[[ Dataset open ]]

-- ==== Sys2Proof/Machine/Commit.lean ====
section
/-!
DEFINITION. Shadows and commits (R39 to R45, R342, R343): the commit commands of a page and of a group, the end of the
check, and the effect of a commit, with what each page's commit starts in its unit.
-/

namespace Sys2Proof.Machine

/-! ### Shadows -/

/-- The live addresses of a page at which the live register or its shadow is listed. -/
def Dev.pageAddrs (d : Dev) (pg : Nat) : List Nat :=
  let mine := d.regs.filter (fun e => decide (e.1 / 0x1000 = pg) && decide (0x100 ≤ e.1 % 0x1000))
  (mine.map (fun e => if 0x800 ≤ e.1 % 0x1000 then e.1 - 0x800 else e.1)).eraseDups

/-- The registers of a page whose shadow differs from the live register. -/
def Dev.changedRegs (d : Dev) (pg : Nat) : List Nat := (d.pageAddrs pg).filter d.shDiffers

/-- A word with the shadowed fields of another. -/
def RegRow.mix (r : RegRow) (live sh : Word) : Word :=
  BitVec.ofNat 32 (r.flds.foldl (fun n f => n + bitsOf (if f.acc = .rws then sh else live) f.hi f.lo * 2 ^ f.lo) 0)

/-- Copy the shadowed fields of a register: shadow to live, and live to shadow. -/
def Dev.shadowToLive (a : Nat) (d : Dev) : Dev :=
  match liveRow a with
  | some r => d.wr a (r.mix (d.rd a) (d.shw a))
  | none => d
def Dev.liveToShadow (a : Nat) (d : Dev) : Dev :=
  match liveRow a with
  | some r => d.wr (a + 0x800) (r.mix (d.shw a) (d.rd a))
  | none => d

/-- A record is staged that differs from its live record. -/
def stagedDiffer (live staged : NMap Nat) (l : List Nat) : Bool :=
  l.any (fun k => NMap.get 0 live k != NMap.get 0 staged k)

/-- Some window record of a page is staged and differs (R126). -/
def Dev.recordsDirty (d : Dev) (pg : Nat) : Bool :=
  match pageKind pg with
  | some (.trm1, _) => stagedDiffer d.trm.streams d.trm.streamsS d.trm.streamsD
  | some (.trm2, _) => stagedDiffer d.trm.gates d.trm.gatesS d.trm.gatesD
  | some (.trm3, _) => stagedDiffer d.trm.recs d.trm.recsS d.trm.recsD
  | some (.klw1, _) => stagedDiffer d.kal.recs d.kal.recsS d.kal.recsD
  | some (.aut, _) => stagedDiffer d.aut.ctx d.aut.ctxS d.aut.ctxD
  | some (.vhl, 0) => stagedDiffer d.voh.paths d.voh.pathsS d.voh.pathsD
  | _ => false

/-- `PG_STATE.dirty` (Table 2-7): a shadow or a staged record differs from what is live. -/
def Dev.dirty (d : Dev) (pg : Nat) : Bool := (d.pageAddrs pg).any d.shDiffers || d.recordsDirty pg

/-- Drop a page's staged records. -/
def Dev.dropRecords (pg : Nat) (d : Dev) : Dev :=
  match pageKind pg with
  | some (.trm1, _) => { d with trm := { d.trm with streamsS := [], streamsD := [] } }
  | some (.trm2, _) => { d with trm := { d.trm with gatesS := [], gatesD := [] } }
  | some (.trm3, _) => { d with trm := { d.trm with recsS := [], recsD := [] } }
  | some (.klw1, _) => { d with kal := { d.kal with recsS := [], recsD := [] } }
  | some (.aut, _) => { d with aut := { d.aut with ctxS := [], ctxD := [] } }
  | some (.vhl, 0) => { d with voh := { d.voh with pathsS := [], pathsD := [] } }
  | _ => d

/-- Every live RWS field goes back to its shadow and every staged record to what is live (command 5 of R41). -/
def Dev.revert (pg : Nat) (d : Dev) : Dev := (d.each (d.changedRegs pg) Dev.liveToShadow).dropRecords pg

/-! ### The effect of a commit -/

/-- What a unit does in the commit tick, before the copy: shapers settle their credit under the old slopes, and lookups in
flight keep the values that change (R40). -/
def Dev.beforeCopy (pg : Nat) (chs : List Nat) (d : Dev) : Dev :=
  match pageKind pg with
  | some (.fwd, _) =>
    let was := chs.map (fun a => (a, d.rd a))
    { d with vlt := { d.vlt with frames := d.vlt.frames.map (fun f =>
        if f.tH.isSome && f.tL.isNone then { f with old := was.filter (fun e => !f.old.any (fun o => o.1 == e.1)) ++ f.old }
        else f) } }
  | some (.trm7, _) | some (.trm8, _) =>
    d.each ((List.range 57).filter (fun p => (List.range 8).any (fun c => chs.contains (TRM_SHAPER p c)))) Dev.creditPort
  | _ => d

[[ Dataset closed ]]

[Problem details]: From the first line of the data above through the line containing "### Shadows -/", repeat each line exactly, and add nothing.

[Task answer]:
-- ==== Sys2Proof/Machine/Commit.lean ====
section
/-!
DEFINITION. Shadows and commits (R39 to R45, R342, R343): the commit commands of a page and of a group, the end of the
check, and the effect of a commit, with what each page's commit starts in its unit.
-/

namespace Sys2Proof.Machine

/-! ### Shadows -/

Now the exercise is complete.